Work to complete:
Every line of the records below from the line with "s.freeCtr := rfl" up to and including the line with "s.badHalves := rfl" must be reproduced exactly, and no line outside that range.

[Items from a data source]
@[simp] theorem State.setSem_cur (s : State) (c n : Nat) (x : Sem) : (s.setSem c n x).cur = s.cur := rfl
@[simp] theorem State.setSem_agenda (s : State) (c n : Nat) (x : Sem) : (s.setSem c n x).agenda = s.agenda := rfl
@[simp] theorem State.setSem_focus (s : State) (c n : Nat) (x : Sem) : (s.setSem c n x).focus = s.focus := rfl
@[simp] theorem State.setSem_inp (s : State) (c n : Nat) (x : Sem) : (s.setSem c n x).inp = s.inp := rfl
@[simp] theorem State.setSem_deferStart (s : State) (c n : Nat) (x : Sem) : (s.setSem c n x).deferStart = s.deferStart := rfl
@[simp] theorem State.setSem_freeCtr (s : State) (c n : Nat) (x : Sem) : (s.setSem c n x).freeCtr = s.freeCtr := rfl
@[simp] theorem State.setSem_clusters (s : State) (c n : Nat) (x : Sem) : (s.setSem c n x).clusters = s.clusters := rfl
@[simp] theorem State.setSem_binds (s : State) (c n : Nat) (x : Sem) : (s.setSem c n x).binds = s.binds := rfl
@[simp] theorem State.setSem_badHalves (s : State) (c n : Nat) (x : Sem) : (s.setSem c n x).badHalves = s.badHalves := rfl
@[simp] theorem State.setSem_faultyCells (s : State) (c n : Nat) (x : Sem) : (s.setSem c n x).faultyCells = s.faultyCells := rfl
@[simp] theorem State.setSem_defects (s : State) (c n : Nat) (x : Sem) : (s.setSem c n x).defects = s.defects := rfl
@[simp] theorem State.setSem_halves (s : State) (c n : Nat) (x : Sem) : (s.setSem c n x).halves = s.halves := rfl
@[simp] theorem State.setSem_hbm (s : State) (c n : Nat) (x : Sem) : (s.setSem c n x).hbm = s.hbm := rfl
@[simp] theorem State.setSem_host (s : State) (c n : Nat) (x : Sem) : (s.setSem c n x).host = s.host := rfl
@[simp] theorem State.setSem_xltAns (s : State) (c n : Nat) (x : Sem) : (s.setSem c n x).xltAns = s.xltAns := rfl
@[simp] theorem State.setSem_zcl0 (s : State) (c n : Nat) (x : Sem) : (s.setSem c n x).zcl0 = s.zcl0 := rfl
@[simp] theorem State.setSem_zcl1 (s : State) (c n : Nat) (x : Sem) : (s.setSem c n x).zcl1 = s.zcl1 := rfl
@[simp] theorem State.setSem_zclLow (s : State) (c n : Nat) (x : Sem) : (s.setSem c n x).zclLow = s.zclLow := rfl
@[simp] theorem State.setSem_zclWait (s : State) (c n : Nat) (x : Sem) : (s.setSem c n x).zclWait = s.zclWait := rfl
@[simp] theorem State.setSem_recentTags (s : State) (c n : Nat) (x : Sem) : (s.setSem c n x).recentTags = s.recentTags := rfl
@[simp] theorem State.setSem_idRefused (s : State) (c n : Nat) (x : Sem) : (s.setSem c n x).idRefused = s.idRefused := rfl
@[simp] theorem State.setSem_winMgmt (s : State) (c n : Nat) (x : Sem) : (s.setSem c n x).winMgmt = s.winMgmt := rfl
@[simp] theorem State.setSem_winLaunch (s : State) (c n : Nat) (x : Sem) : (s.setSem c n x).winLaunch = s.winLaunch := rfl
@[simp] theorem State.setSem_winLog (s : State) (c n : Nat) (x : Sem) : (s.setSem c n x).winLog = s.winLog := rfl
@[simp] theorem State.setSem_ports (s : State) (c n : Nat) (x : Sem) : (s.setSem c n x).ports = s.ports := rfl
@[simp] theorem State.setSem_router (s : State) (c n : Nat) (x : Sem) : (s.setSem c n x).router = s.router := rfl
@[simp] theorem State.setSem_wints (s : State) (c n : Nat) (x : Sem) : (s.setSem c n x).wints = s.wints := rfl
@[simp] theorem State.setSem_macFails (s : State) (c n : Nat) (x : Sem) : (s.setSem c n x).macFails = s.macFails := rfl
@[simp] theorem State.setSem_outst (s : State) (c n : Nat) (x : Sem) : (s.setSem c n x).outst = s.outst := rfl
@[simp] theorem State.setSem_xfers (s : State) (c n : Nat) (x : Sem) : (s.setSem c n x).xfers = s.xfers := rfl
@[simp] theorem State.setSem_nextTag (s : State) (c n : Nat) (x : Sem) : (s.setSem c n x).nextTag = s.nextTag := rfl
@[simp] theorem State.setSem_tgtRecs (s : State) (c n : Nat) (x : Sem) : (s.setSem c n x).tgtRecs = s.tgtRecs := rfl
@[simp] theorem State.setSem_ingress (s : State) (c n : Nat) (x : Sem) : (s.setSem c n x).ingress = s.ingress := rfl
@[simp] theorem State.setSem_ords (s : State) (c n : Nat) (x : Sem) : (s.setSem c n x).ords = s.ords := rfl
@[simp] theorem State.setSem_keyslots (s : State) (c n : Nat) (x : Sem) : (s.setSem c n x).keyslots = s.keyslots := rfl
@[simp] theorem State.setSem_ftime (s : State) (c n : Nat) (x : Sem) : (s.setSem c n x).ftime = s.ftime := rfl
@[simp] theorem State.setSem_devid (s : State) (c n : Nat) (x : Sem) : (s.setSem c n x).devid = s.devid := rfl
@[simp] theorem State.setSem_nextKey (s : State) (c n : Nat) (x : Sem) : (s.setSem c n x).nextKey = s.nextKey := rfl
@[simp] theorem State.setSem_lpages (s : State) (c n : Nat) (x : Sem) : (s.setSem c n x).lpages = s.lpages := rfl
@[simp] theorem State.setSem_hostLog (s : State) (c n : Nat) (x : Sem) : (s.setSem c n x).hostLog = s.hostLog := rfl
@[simp] theorem State.setSem_powered (s : State) (c n : Nat) (x : Sem) : (s.setSem c n x).powered = s.powered := rfl
@[simp] theorem State.setSem_stopped (s : State) (c n : Nat) (x : Sem) : (s.setSem c n x).stopped = s.stopped := rfl
@[simp] theorem State.setSem_bootst (s : State) (c n : Nat) (x : Sem) : (s.setSem c n x).bootst = s.bootst := rfl
@[simp] theorem State.setSem_freason (s : State) (c n : Nat) (x : Sem) : (s.setSem c n x).freason = s.freason := rfl
@[simp] theorem State.setSem_faulted (s : State) (c n : Nat) (x : Sem) : (s.setSem c n x).faulted = s.faulted := rfl
@[simp] theorem State.setSem_secVer (s : State) (c n : Nat) (x : Sem) : (s.setSem c n x).secVer = s.secVer := rfl
@[simp] theorem State.setSem_measurements (s : State) (c n : Nat) (x : Sem) : (s.setSem c n x).measurements = s.measurements := rfl
@[simp] theorem State.setSem_strand (s : State) (c n : Nat) (x : Sem) : (s.setSem c n x).strand = s.strand := rfl
@[simp] theorem State.setSem_strcount (s : State) (c n : Nat) (x : Sem) : (s.setSem c n x).strcount = s.strcount := rfl
@[simp] theorem State.setSem_tide (s : State) (c n : Nat) (x : Sem) : (s.setSem c n x).tide = s.tide := rfl
@[simp] theorem State.setSem_asids (s : State) (c n : Nat) (x : Sem) : (s.setSem c n x).asids = s.asids := rfl
@[simp] theorem State.setSem_mapcmd (s : State) (c n : Nat) (x : Sem) : (s.setSem c n x).mapcmd = s.mapcmd := rfl
@[simp] theorem State.setSem_faults (s : State) (c n : Nat) (x : Sem) : (s.setSem c n x).faults = s.faults := rfl
@[simp] theorem State.setSem_pfhead (s : State) (c n : Nat) (x : Sem) : (s.setSem c n x).pfhead = s.pfhead := rfl
@[simp] theorem State.setSem_pftail (s : State) (c n : Nat) (x : Sem) : (s.setSem c n x).pftail = s.pftail := rfl
@[simp] theorem State.setSem_pfring (s : State) (c n : Nat) (x : Sem) : (s.setSem c n x).pfring = s.pfring := rfl
@[simp] theorem State.setSem_xlctl (s : State) (c n : Nat) (x : Sem) : (s.setSem c n x).xlctl = s.xlctl := rfl
@[simp] theorem State.setSem_tlb (s : State) (c n : Nat) (x : Sem) : (s.setSem c n x).tlb = s.tlb := rfl
@[simp] theorem State.setSem_xlts (s : State) (c n : Nat) (x : Sem) : (s.setSem c n x).xlts = s.xlts := rfl
@[simp] theorem State.setSem_invs (s : State) (c n : Nat) (x : Sem) : (s.setSem c n x).invs = s.invs := rfl
@[simp] theorem State.setSem_shtab (s : State) (c n : Nat) (x : Sem) : (s.setSem c n x).shtab = s.shtab := rfl
@[simp] theorem State.setSem_sweeps (s : State) (c n : Nat) (x : Sem) : (s.setSem c n x).sweeps = s.sweeps := rfl
@[simp] theorem State.setSem_nextSweep (s : State) (c n : Nat) (x : Sem) : (s.setSem c n x).nextSweep = s.nextSweep := rfl
@[simp] theorem State.setSem_acceptCtr (s : State) (c n : Nat) (x : Sem) : (s.setSem c n x).acceptCtr = s.acceptCtr := rfl
@[simp] theorem State.setSem_prewait (s : State) (c n : Nat) (x : Sem) : (s.setSem c n x).prewait = s.prewait := rfl
@[simp] theorem State.setSem_images (s : State) (c n : Nat) (x : Sem) : (s.setSem c n x).images = s.images := rfl
@[simp] theorem State.setSem_words (s : State) (c n : Nat) (x : Sem) : (s.setSem c n x).words = s.words := rfl
@[simp] theorem State.setSem_mqTail (s : State) (c n : Nat) (x : Sem) : (s.setSem c n x).mqTail = s.mqTail := rfl
@[simp] theorem State.setSem_scmd (s : State) (c n : Nat) (x : Sem) : (s.setSem c n x).scmd = s.scmd := rfl
@[simp] theorem State.setSem_dbg (s : State) (c n : Nat) (x : Sem) : (s.setSem c n x).dbg = s.dbg := rfl
@[simp] theorem State.setSem_flood (s : State) (c n : Nat) (x : Sem) : (s.setSem c n x).flood = s.flood := rfl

Result of this task:
@[simp] theorem State.setSem_freeCtr (s : State) (c n : Nat) (x : Sem) : (s.setSem c n x).freeCtr = s.freeCtr := rfl
@[simp] theorem State.setSem_clusters (s : State) (c n : Nat) (x : Sem) : (s.setSem c n x).clusters = s.clusters := rfl
@[simp] theorem State.setSem_binds (s : State) (c n : Nat) (x : Sem) : (s.setSem c n x).binds = s.binds := rfl
@[simp] theorem State.setSem_badHalves (s : State) (c n : Nat) (x : Sem) : (s.setSem c n x).badHalves = s.badHalves := rfl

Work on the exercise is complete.